• Question: Why do male seahorses get pregnant? (That was weird to type.)

    Asked by hannahjanehunt to Antonia, Douglas, Hugh, Matt, Tom on 25 Jun 2010 in Categories: .
    • Photo: Antonia Hamilton

      Antonia Hamilton answered on 21 Jun 2010:


      why not? maybe it would be good if more males did the childcare!

    • Photo: Matthew Hurley

      Matthew Hurley answered on 21 Jun 2010:


      The males probably house the developing young to protect them for predators. The male has a brood pouch into which the mother injects her eggs. The male then fertilises them in his pouch.

    • Photo: Tom Hardy

      Tom Hardy answered on 22 Jun 2010:


      They don’t actually get pregnant. A female sea horse lays her eggs in a males pouch so that the male is responsable for carrying the developing seahorses and the birth. It is a way of sharing the responsibility.

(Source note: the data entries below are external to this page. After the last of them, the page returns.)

/-! ## setST -/

@[simp] theorem State.setST_v (s : State) (b : Byte) :
    (s.setST b).v = s.v := rfl
@[simp] theorem State.setST_I (s : State) (b : Byte) :
    (s.setST b).I = s.I := rfl
@[simp] theorem State.setST_pc (s : State) (b : Byte) :
    (s.setST b).pc = s.pc := rfl
@[simp] theorem State.setST_sp (s : State) (b : Byte) :
    (s.setST b).sp = s.sp := rfl
@[simp] theorem State.setST_stack (s : State) (b : Byte) :
    (s.setST b).stack = s.stack := rfl
@[simp] theorem State.setST_dt (s : State) (b : Byte) :
    (s.setST b).dt = s.dt := rfl
@[simp] theorem State.setST_st (s : State) (b : Byte) :
    (s.setST b).st = b := rfl
@[simp] theorem State.setST_mem (s : State) (b : Byte) :
    (s.setST b).mem = s.mem := rfl
@[simp] theorem State.setST_disp (s : State) (b : Byte) :
    (s.setST b).disp = s.disp := rfl
@[simp] theorem State.setST_key (s : State) (b : Byte) :
    (s.setST b).key = s.key := rfl
@[simp] theorem State.setST_run (s : State) (b : Byte) :
    (s.setST b).run = s.run := rfl
@[simp] theorem State.setST_cyc (s : State) (b : Byte) :
    (s.setST b).cyc = s.cyc := rfl
@[simp] theorem State.setST_cfg (s : State) (b : Byte) :
    (s.setST b).cfg = s.cfg := rfl
@[simp] theorem State.setST_draws (s : State) (b : Byte) :
    (s.setST b).draws = s.draws := rfl

/-! ## setRun -/

@[simp] theorem State.setRun_v (s : State) (r : RunState) :
    (s.setRun r).v = s.v := rfl
@[simp] theorem State.setRun_I (s : State) (r : RunState) :
    (s.setRun r).I = s.I := rfl
@[simp] theorem State.setRun_pc (s : State) (r : RunState) :
    (s.setRun r).pc = s.pc := rfl
@[simp] theorem State.setRun_sp (s : State) (r : RunState) :
    (s.setRun r).sp = s.sp := rfl
@[simp] theorem State.setRun_stack (s : State) (r : RunState) :
    (s.setRun r).stack = s.stack := rfl
@[simp] theorem State.setRun_dt (s : State) (r : RunState) :
    (s.setRun r).dt = s.dt := rfl
@[simp] theorem State.setRun_st (s : State) (r : RunState) :
    (s.setRun r).st = s.st := rfl
@[simp] theorem State.setRun_mem (s : State) (r : RunState) :
    (s.setRun r).mem = s.mem := rfl
@[simp] theorem State.setRun_disp (s : State) (r : RunState) :
    (s.setRun r).disp = s.disp := rfl
@[simp] theorem State.setRun_key (s : State) (r : RunState) :
    (s.setRun r).key = s.key := rfl
@[simp] theorem State.setRun_run (s : State) (r : RunState) :
    (s.setRun r).run = r := rfl
@[simp] theorem State.setRun_cyc (s : State) (r : RunState) :
    (s.setRun r).cyc = s.cyc := rfl
@[simp] theorem State.setRun_cfg (s : State) (r : RunState) :
    (s.setRun r).cfg = s.cfg := rfl
@[simp] theorem State.setRun_draws (s : State) (r : RunState) :
    (s.setRun r).draws = s.draws := rfl

/-! ## setDisp -/

@[simp] theorem State.setDisp_v (s : State) (d : Display) :
    (s.setDisp d).v = s.v := rfl
@[simp] theorem State.setDisp_I (s : State) (d : Display) :
    (s.setDisp d).I = s.I := rfl
@[simp] theorem State.setDisp_pc (s : State) (d : Display) :
    (s.setDisp d).pc = s.pc := rfl
@[simp] theorem State.setDisp_sp (s : State) (d : Display) :
    (s.setDisp d).sp = s.sp := rfl
@[simp] theorem State.setDisp_stack (s : State) (d : Display) :
    (s.setDisp d).stack = s.stack := rfl
@[simp] theorem State.setDisp_dt (s : State) (d : Display) :
    (s.setDisp d).dt = s.dt := rfl
@[simp] theorem State.setDisp_st (s : State) (d : Display) :
    (s.setDisp d).st = s.st := rfl
@[simp] theorem State.setDisp_mem (s : State) (d : Display) :
    (s.setDisp d).mem = s.mem := rfl
@[simp] theorem State.setDisp_disp (s : State) (d : Display) :
    (s.setDisp d).disp = d := rfl
@[simp] theorem State.setDisp_key (s : State) (d : Display) :
    (s.setDisp d).key = s.key := rfl
@[simp] theorem State.setDisp_run (s : State) (d : Display) :
    (s.setDisp d).run = s.run := rfl
@[simp] theorem State.setDisp_cyc (s : State) (d : Display) :
    (s.setDisp d).cyc = s.cyc := rfl
@[simp] theorem State.setDisp_cfg (s : State) (d : Display) :
    (s.setDisp d).cfg = s.cfg := rfl
@[simp] theorem State.setDisp_draws (s : State) (d : Display) :
    (s.setDisp d).draws = s.draws := rfl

    • Photo: Douglas Blane

      Douglas Blane answered on 25 Jun 2010:


      OK, the way it works is that the female seahorse lays her eggs into something the male has, called a brood pouch.

      The dad now has to fertilise the eggs, which he does by releasing sperm into the brood pouch.

      But the pouch is much more than just a bag for eggs. Once they’ve been fertilised, tissue from the dad grows around the eggs to look after them.

      Then when they hatch his body keeps looking after them in the pouch, very much the same as a woman’s body – or any other female mammal’s – looks after her baby in the womb.

      So the dad seahorse keeps blood flowing around the little embryos, controls how much salt they get, and provides them with all the oxygen and food they need until they’re born.

      I think it’s amazing. And they’re beautiful little animals.